Description of the Project

Choose any three of the “wide” datasets identified in the Week 6 Discussion items.

Dataset Used: Trains

Suggested analysis:

Steps

Attach libraries, load and show raw data

library(tidyr)
library(dplyr)
library(knitr)
rawdata = read.csv("https://raw.githubusercontent.com/L-Velasco/Fall16_IS607/master/Project%202_Train.csv")
kable(rawdata)
Trains Arrival Atlantis El.Dorado Hyperborea Narnia Valhalla
shinkansen on_time 497 221 212 503 1841
shinkansen delayed 62 12 20 102 305
tgv on_time 694 4840 383 320 201
tgv delayed 117 415 65 129 61

Tidy the data

Used gather() to make the city destination variables be part of observations and spread() to make the arrival type (on time, delayed) be variables. This step reshapes the data from “wide” to “tall” presentation.

tidydata <- rawdata %>%
  gather("destination","freq",3:7) %>%
  spread(Arrival,freq)
kable(tidydata)
Trains destination delayed on_time
shinkansen Atlantis 62 497
shinkansen El.Dorado 12 221
shinkansen Hyperborea 20 212
shinkansen Narnia 102 503
shinkansen Valhalla 305 1841
tgv Atlantis 117 694
tgv El.Dorado 415 4840
tgv Hyperborea 65 383
tgv Narnia 129 320
tgv Valhalla 61 201

Transform and Analyze the data

Used mutate() to add two new variables that sums the total service and on-time percentage, per train and destination. These new variables help in analysing the train’s arrival. performance across city destinations.
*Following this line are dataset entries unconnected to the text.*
/-- The task that goes from micro-operation to micro-operation. -/
def marching (inSweep : Bool) : Task := if inSweep then .sweep else .rowPlane

theorem completeTask_marching (inSweep : Bool) (s : State) (c : Control) :
    completeTask (marching inSweep) (s.under c) = s.under (c.move c.pos.next (s.phaseAfter inSweep c.pos)) := by
  cases inSweep <;> rfl

/-- Whatever the host's clock, steps lead from one place to another, and between them the controller is under way. -/
def Reaches (s : State) (q : Pos) (ph : Phase) (t : State) (q' : Pos) (ph' : Phase) : Prop :=
  ∀ c : Control, ∃ n, RunsTo State.underWay (s.under (c.move q ph)) n (t.under ((c.ticks n).move q' ph'))

theorem Reaches.trans {s t u : State} {q q' q'' : Pos} {ph ph' ph'' : Phase} (h : Reaches s q ph t q' ph')
    (hb : ph' ≠ .idle ∧ ph' ≠ .poll) (k : Reaches t q' ph' u q'' ph'') : Reaches s q ph u q'' ph'' := by
  intro c
  obtain ⟨m, hm⟩ := h c
  obtain ⟨n, hn⟩ := k (c.ticks m)
  refine ⟨m + n, hm.trans hb ?_⟩
  rwa [Control.ticks_add] at hn

theorem microPhase_busy (s : State) (task : Task) (q : Pos) :
    s.microPhase task q ≠ .idle ∧ s.microPhase task q ≠ .poll := by
  obtain ⟨a, rest, h⟩ := microAccesses_cons s q
  unfold State.microPhase
  rw [h]
  exact ⟨by simp [Phase.ofAccesses], by simp [Phase.ofAccesses]⟩

/-- The place in a sweep or row-plane where a MODE allows it. -/
def marchFits (inSweep : Bool) (m : Mode) : Prop := m = .ready ∨ inSweep = true ∧ m = .running

theorem marchFits.fits {inSweep : Bool} {m : Mode} (h : marchFits inSweep m) (a : Access) (rest : List Access) :
    (Phase.busy (marching inSweep) a rest).fits m = true := by
  rcases h with rfl | ⟨rfl, rfl⟩
  · cases inSweep <;> rfl
  · rfl

variable {inSweep : Bool}

/-- One micro-operation. -/
theorem micro_reaches {q : Pos} {s t : State} (hf : marchFits inSweep s.mode) (h : microAt q s = .ok t) :
    Reaches s q (s.microPhase (marching inSweep) q) t q.next (t.phaseAfter inSweep q) := by
  intro c
  obtain ⟨n, hn⟩ := microAt_performs h
  obtain ⟨a, rest, hl⟩ := microAccesses_cons s q
  have hph : s.microPhase (marching inSweep) q = .busy (marching inSweep) a rest := by
    unfold State.microPhase; rw [hl]; rfl
  rw [hl] at hn
  obtain ⟨n, rfl⟩ := hn.pos
  refine ⟨n + 1, ?_⟩
  have h0 : step (s.under (c.move q (s.microPhase (marching inSweep) q))) =
      complete (proceed (marching inSweep) a rest
        (s.under (c.move q (s.microPhase (marching inSweep) q)).tick)) := by
    rw [hph, busy_step rfl (hf.fits a rest), hostTick_under]
  have := proceed_runs hn hf.fits h0
  rw [show (c.move q (s.microPhase (marching inSweep) q)).tick.ticks n =
      (c.ticks (n + 1)).move q (s.microPhase (marching inSweep) q) from
    Control.ticks_move c q _ (n + 1), completeTask_marching] at this
  exact this

/-- Only pins and POS differ, so a sweep goes on as before. -/
theorem microAt_mode {q : Pos} {s t : State} (h : microAt q s = .ok t) : t.mode = s.mode := by
  obtain ⟨n, hn⟩ := microAt_performs h
  exact hn.busAside.mode

/-- The columns from col on. -/
theorem columns_reach (dr pl : Fin 8) (n : Nat) : ∀ (col : Nat) (hc : col < 32), 32 - col = n + 1 → ∀ s t : State,
    marchFits inSweep s.mode → shiftColumns dr pl ((List.finRange 32).drop col) s = .ok t →
    t.mode = s.mode ∧ Reaches s ⟨dr, pl, ⟨col, hc⟩, .shift⟩ (s.microPhase (marching inSweep) ⟨dr, pl, ⟨col, hc⟩, .shift⟩)
      t ⟨dr, pl, 0, .clearAfter⟩ (t.microPhase (marching inSweep) ⟨dr, pl, 0, .clearAfter⟩) := by
  have after : ∀ (q : Pos) (t : State), q.step = .shift →
      t.phaseAfter inSweep q = t.microPhase (marching inSweep) q.next := by
    intro q t hq
    cases inSweep <;> simp [State.phaseAfter, marching, hq, Pos.endsSweep]
  induction n with
  | zero =>
    intro col hc hn s t hf h
    obtain rfl : col = 31 := by omega
    rw [show (List.finRange 32).drop 31 = [31] from by decide] at h
    obtain ⟨u, hu, h⟩ := bind_eq_ok.mp h
    obtain rfl := Except.ok.inj h
    have hr := micro_reaches (q := ⟨dr, pl, 31, .shift⟩) hf hu
    rw [after _ _ rfl] at hr
    exact ⟨microAt_mode (q := ⟨dr, pl, 31, .shift⟩) hu, hr⟩
  | succ n ih =>
    intro col hc hn s t hf h
    rw [List.drop_eq_getElem_cons (by simpa using hc)] at h
    obtain ⟨u, hu, h⟩ := bind_eq_ok.mp h
    rw [List.getElem_finRange] at hu
    have hl : col < 31 := by omega
    have hr := micro_reaches (q := ⟨dr, pl, ⟨col, hc⟩, .shift⟩) hf hu
    have hm := microAt_mode (q := ⟨dr, pl, ⟨col, hc⟩, .shift⟩) hu
    rw [after _ _ rfl, show Pos.next ⟨dr, pl, ⟨col, hc⟩, .shift⟩ = ⟨dr, pl, ⟨col + 1, by omega⟩, .shift⟩ by
      simp [Pos.next, hl]] at hr
    obtain ⟨hm', hk⟩ := ih (col + 1) (by omega) (by omega) u t (by rw [hm]; exact hf) h
    exact ⟨hm'.trans hm, hr.trans (microPhase_busy _ _ _) hk⟩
transformed_data <- tidydata %>% 
  mutate(total_service = delayed + on_time,
         pct_ontime = round(on_time / total_service,2) * 100)
kable(transformed_data)
Trains destination delayed on_time total_service pct_ontime
shinkansen Atlantis 62 497 559 89
shinkansen El.Dorado 12 221 233 95
shinkansen Hyperborea 20 212 232 91
shinkansen Narnia 102 503 605 83
shinkansen Valhalla 305 1841 2146 86
tgv Atlantis 117 694 811 86
tgv El.Dorado 415 4840 5255 92
tgv Hyperborea 65 383 448 85
tgv Narnia 129 320 449 71
tgv Valhalla 61 201 262 77

1. Which was the more reliable service for each city and by how much?

reliable_train_per_city <- transformed_data %>% 
  select(-delayed, -on_time, -total_service) %>% 
  spread(Trains, pct_ontime) %>% 
  mutate(pct_diff = shinkansen - tgv)

kable(reliable_train_per_city)
destination shinkansen tgv pct_diff
Atlantis 89 86 3
El.Dorado 95 92 3
Hyperborea 91 85 6
Narnia 83 71 12
Valhalla 86 77 9

Based on the table above, SHINKANSEN appears to have a more reliable service for each city by at least 3% on-time arrival.

#2. Which was the most reliable train service, overall?

reliable_train_overall <- transformed_data %>% 
  group_by(Trains) %>% 
  summarise(pct_ontime = round(sum(on_time)/sum(total_service),2) * 100)

kable(reliable_train_overall)
Trains pct_ontime
shinkansen 87
tgv 89

Based on the table above, TGV appears to have a more reliable service overall.

#3. In aggregate, which city had the most reliable on-time train service?

city_reliable_ontime_service <- transformed_data %>% 
  group_by(destination) %>% 
  summarise(pct_ontime = round(sum(on_time)/sum(total_service),2) * 100)

kable(city_reliable_ontime_service)
destination pct_ontime
Atlantis 87
El.Dorado 92
Hyperborea 88
Narnia 78
Valhalla 85

Based on the table above, the destination EL DORADO appears to have the most reliable on-time service from both trains.